> Records supplied:
============
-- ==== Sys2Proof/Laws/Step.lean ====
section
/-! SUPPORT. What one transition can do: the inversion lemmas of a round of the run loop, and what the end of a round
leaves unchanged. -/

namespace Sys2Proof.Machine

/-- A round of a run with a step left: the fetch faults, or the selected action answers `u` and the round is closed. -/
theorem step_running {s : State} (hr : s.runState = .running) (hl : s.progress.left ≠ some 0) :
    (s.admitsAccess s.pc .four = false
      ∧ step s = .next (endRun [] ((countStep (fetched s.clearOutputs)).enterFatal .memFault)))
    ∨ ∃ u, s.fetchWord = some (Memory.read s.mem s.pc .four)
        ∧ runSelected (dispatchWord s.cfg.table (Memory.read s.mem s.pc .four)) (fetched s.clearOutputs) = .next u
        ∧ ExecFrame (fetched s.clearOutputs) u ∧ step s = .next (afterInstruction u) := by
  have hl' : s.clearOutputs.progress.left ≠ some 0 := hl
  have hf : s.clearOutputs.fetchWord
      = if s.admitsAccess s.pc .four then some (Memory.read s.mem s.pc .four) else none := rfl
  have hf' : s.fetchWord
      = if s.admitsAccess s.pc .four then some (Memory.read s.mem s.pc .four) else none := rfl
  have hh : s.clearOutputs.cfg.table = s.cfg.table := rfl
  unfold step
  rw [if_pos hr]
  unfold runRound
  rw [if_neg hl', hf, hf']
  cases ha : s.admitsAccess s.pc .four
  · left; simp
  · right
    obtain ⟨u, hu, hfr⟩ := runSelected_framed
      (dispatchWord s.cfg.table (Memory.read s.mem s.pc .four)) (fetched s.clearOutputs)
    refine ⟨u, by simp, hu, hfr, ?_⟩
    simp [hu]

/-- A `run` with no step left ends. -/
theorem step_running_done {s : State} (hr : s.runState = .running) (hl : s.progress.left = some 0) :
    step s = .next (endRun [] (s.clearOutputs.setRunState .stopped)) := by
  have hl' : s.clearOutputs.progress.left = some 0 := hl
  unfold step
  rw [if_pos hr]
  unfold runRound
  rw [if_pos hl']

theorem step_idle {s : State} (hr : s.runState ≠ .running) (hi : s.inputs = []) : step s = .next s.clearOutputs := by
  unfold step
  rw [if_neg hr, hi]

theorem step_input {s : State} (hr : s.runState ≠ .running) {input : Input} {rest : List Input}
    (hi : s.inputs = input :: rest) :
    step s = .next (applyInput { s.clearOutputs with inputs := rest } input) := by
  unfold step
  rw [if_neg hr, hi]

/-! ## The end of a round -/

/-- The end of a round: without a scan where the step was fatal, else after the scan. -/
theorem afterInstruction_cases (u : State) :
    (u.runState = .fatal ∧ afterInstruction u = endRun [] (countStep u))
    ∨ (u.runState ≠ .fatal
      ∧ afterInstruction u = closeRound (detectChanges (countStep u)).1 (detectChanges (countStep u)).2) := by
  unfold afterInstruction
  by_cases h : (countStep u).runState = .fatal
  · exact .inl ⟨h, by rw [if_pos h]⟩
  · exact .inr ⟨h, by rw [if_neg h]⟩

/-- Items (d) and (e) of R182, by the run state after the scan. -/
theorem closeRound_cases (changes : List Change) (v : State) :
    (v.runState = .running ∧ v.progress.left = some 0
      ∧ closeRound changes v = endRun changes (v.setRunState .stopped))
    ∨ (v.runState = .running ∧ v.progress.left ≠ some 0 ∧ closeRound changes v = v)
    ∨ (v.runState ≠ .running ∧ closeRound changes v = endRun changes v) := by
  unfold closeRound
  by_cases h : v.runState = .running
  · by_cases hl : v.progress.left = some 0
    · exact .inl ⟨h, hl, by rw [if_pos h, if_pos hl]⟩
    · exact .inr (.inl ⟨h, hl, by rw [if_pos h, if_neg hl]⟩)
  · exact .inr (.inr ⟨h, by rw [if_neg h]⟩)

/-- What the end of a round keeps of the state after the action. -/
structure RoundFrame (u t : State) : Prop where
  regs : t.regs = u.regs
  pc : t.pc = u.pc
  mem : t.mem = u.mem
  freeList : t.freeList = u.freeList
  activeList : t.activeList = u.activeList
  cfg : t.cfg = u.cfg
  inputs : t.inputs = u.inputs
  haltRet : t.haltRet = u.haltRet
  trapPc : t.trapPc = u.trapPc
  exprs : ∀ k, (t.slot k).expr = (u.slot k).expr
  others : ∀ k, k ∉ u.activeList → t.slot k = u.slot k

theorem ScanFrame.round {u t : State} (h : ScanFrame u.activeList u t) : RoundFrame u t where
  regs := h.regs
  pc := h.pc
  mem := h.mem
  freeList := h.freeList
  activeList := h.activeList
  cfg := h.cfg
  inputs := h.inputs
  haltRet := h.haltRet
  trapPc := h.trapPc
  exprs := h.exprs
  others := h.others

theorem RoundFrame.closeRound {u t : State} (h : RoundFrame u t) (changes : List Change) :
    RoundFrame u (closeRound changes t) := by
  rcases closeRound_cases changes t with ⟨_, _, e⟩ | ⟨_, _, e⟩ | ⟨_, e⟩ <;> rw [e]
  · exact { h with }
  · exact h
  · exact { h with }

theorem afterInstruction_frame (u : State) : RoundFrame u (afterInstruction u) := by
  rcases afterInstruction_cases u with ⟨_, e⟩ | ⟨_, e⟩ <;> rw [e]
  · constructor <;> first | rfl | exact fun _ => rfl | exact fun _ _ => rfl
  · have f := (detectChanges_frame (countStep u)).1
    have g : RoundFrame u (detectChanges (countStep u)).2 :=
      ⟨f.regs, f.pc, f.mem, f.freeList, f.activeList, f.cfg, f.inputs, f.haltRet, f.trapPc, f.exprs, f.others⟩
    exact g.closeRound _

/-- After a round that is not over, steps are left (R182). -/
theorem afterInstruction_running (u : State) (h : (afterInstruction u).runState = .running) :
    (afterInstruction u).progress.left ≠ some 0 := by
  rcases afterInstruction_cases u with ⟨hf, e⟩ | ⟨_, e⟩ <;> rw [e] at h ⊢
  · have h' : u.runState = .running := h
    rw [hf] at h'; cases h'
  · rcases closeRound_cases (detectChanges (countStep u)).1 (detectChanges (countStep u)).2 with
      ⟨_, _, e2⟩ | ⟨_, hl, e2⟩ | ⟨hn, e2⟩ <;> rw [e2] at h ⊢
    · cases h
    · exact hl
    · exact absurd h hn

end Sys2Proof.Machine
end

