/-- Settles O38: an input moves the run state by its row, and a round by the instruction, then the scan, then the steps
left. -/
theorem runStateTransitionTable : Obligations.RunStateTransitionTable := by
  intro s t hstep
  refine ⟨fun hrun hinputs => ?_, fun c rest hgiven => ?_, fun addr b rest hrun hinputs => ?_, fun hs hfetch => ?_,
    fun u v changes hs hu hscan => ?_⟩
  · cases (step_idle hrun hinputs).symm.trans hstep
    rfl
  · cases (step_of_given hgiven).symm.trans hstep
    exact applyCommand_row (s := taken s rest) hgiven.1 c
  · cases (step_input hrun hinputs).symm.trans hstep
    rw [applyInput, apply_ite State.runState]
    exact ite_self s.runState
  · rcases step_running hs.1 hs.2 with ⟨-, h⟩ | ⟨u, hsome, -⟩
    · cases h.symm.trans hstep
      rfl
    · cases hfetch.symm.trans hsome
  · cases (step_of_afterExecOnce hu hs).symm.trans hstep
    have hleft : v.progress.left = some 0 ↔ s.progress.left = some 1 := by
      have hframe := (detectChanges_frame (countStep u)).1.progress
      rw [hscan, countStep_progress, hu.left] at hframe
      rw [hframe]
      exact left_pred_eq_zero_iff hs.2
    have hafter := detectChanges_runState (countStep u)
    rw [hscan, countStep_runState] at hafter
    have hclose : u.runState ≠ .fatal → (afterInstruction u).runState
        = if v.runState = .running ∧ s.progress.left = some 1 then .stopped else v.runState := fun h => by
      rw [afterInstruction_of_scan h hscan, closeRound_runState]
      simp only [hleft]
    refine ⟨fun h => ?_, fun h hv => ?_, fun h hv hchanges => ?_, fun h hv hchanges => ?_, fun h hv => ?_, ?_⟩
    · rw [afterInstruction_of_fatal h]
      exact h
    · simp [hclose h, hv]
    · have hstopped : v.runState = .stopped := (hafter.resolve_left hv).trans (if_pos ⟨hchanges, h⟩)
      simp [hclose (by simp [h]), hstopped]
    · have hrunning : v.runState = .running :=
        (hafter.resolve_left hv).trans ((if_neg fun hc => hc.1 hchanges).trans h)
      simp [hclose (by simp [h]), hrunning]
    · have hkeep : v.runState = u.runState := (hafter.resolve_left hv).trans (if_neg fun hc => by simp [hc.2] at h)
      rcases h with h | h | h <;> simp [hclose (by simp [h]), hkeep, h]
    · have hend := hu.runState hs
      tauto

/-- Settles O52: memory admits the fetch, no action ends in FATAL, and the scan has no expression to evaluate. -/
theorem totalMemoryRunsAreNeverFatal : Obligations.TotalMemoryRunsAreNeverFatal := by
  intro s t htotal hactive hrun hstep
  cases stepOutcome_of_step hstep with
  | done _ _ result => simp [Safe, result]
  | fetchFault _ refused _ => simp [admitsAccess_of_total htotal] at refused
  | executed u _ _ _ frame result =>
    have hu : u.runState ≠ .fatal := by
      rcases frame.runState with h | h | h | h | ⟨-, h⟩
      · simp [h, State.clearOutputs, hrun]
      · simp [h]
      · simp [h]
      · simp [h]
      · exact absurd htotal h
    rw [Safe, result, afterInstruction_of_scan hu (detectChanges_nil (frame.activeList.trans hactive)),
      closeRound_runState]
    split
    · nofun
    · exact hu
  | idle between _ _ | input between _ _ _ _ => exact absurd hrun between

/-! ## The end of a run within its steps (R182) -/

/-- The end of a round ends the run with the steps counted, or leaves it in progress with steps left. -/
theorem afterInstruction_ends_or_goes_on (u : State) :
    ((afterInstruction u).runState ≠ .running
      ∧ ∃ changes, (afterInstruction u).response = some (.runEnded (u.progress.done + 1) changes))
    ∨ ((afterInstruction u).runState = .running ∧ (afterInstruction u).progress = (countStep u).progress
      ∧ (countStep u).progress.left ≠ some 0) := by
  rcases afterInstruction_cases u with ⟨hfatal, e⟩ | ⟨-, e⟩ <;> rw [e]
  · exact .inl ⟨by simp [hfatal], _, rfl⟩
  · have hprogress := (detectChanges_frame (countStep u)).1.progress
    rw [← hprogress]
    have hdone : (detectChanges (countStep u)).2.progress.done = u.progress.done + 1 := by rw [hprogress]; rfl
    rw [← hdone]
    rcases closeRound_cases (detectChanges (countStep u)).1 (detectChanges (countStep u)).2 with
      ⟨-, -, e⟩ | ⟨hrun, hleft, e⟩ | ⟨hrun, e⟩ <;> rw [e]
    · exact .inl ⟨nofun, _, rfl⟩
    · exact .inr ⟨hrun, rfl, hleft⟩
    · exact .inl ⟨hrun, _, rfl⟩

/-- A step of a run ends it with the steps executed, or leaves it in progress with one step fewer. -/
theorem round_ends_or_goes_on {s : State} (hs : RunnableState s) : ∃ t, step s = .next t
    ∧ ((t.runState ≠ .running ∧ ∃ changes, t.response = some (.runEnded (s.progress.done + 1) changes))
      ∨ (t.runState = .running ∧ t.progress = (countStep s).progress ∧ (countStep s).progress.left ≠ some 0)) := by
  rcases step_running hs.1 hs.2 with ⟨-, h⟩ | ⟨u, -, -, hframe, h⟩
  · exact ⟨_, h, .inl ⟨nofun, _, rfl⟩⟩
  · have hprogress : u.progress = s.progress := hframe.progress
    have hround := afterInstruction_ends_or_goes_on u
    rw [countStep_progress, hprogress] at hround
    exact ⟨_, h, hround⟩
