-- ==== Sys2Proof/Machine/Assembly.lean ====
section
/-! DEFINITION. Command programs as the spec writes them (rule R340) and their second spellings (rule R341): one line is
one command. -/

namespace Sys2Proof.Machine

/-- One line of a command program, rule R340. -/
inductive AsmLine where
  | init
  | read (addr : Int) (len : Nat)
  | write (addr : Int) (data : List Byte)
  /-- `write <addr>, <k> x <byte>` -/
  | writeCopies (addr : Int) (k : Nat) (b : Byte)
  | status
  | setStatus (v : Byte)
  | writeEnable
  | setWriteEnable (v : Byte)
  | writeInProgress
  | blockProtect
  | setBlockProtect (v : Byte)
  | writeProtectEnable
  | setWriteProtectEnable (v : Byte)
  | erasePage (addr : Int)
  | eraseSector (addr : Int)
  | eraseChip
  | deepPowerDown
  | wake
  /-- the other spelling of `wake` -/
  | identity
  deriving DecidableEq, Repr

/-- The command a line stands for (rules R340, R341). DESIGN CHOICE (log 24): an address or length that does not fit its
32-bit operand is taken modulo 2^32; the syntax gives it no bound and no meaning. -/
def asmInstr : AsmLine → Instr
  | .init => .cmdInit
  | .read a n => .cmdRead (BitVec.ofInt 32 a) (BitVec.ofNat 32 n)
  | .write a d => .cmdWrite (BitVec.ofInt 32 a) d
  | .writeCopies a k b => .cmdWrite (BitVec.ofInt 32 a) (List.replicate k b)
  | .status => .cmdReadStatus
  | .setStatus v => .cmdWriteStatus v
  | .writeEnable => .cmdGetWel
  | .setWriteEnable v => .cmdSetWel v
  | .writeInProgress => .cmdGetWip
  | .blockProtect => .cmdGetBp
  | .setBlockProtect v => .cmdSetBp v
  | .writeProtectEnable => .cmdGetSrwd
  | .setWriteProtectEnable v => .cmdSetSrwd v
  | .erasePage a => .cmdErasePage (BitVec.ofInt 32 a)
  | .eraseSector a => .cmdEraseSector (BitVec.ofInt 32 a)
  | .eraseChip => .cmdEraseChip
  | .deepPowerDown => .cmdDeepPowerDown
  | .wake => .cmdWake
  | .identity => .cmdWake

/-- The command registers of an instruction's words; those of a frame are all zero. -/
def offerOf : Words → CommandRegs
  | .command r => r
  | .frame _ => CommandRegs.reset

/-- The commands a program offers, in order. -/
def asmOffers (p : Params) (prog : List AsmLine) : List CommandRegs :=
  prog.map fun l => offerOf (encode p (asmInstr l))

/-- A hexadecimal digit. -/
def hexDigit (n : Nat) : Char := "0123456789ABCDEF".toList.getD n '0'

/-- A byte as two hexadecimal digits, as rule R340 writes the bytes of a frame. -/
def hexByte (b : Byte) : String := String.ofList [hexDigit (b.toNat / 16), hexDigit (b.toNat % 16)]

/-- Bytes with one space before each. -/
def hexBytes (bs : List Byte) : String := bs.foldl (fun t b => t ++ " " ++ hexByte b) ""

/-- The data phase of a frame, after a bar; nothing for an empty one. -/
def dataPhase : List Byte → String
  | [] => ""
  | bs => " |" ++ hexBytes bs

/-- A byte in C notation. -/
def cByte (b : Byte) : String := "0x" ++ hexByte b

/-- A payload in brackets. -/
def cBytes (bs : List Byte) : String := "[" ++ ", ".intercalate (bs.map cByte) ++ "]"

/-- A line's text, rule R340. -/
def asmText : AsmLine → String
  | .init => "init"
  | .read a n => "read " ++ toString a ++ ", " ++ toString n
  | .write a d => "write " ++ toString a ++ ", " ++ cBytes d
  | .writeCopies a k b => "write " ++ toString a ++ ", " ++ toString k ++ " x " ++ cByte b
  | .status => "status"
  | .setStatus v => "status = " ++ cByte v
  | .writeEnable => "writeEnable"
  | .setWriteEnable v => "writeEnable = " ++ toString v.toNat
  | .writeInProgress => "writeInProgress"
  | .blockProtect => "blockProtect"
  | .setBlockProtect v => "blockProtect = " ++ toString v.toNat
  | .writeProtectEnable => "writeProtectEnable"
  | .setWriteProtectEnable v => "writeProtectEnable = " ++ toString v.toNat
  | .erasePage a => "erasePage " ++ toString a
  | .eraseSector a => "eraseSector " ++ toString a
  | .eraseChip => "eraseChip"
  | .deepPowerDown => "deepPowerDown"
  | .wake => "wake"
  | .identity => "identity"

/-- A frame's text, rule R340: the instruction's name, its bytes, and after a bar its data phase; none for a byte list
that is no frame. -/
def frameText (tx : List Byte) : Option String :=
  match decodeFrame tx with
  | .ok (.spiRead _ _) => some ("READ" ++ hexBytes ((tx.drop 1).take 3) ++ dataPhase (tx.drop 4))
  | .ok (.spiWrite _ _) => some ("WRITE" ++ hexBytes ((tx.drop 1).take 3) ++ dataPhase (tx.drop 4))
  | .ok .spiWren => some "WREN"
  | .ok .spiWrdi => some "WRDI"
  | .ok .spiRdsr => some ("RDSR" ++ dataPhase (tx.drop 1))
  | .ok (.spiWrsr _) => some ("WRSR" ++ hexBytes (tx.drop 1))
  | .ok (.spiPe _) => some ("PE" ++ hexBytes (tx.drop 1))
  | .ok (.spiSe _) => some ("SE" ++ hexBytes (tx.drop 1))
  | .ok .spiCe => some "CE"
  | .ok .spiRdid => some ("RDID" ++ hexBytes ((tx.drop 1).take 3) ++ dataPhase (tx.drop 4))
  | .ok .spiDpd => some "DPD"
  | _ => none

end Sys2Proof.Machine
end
============
> Problem to solve:
Send back an exact copy of only the lines from the line with "by_cases h : v.runState = .running" up to and including the line with "mem := h.mem" in the data above.

> Task answer:
  by_cases h : v.runState = .running
  · by_cases hl : v.progress.left = some 0
    · exact .inl ⟨h, hl, by rw [if_pos h, if_pos hl]⟩
    · exact .inr (.inl ⟨h, hl, by rw [if_pos h, if_neg hl]⟩)
  · exact .inr (.inr ⟨h, by rw [if_neg h]⟩)

/-- What the end of a round keeps of the state after the action. -/
structure RoundFrame (u t : State) : Prop where
  regs : t.regs = u.regs
  pc : t.pc = u.pc
  mem : t.mem = u.mem
  freeList : t.freeList = u.freeList
  activeList : t.activeList = u.activeList
  cfg : t.cfg = u.cfg
  inputs : t.inputs = u.inputs
  haltRet : t.haltRet = u.haltRet
  trapPc : t.trapPc = u.trapPc
  exprs : ∀ k, (t.slot k).expr = (u.slot k).expr
  others : ∀ k, k ∉ u.activeList → t.slot k = u.slot k

theorem ScanFrame.round {u t : State} (h : ScanFrame u.activeList u t) : RoundFrame u t where
  regs := h.regs
  pc := h.pc
  mem := h.mem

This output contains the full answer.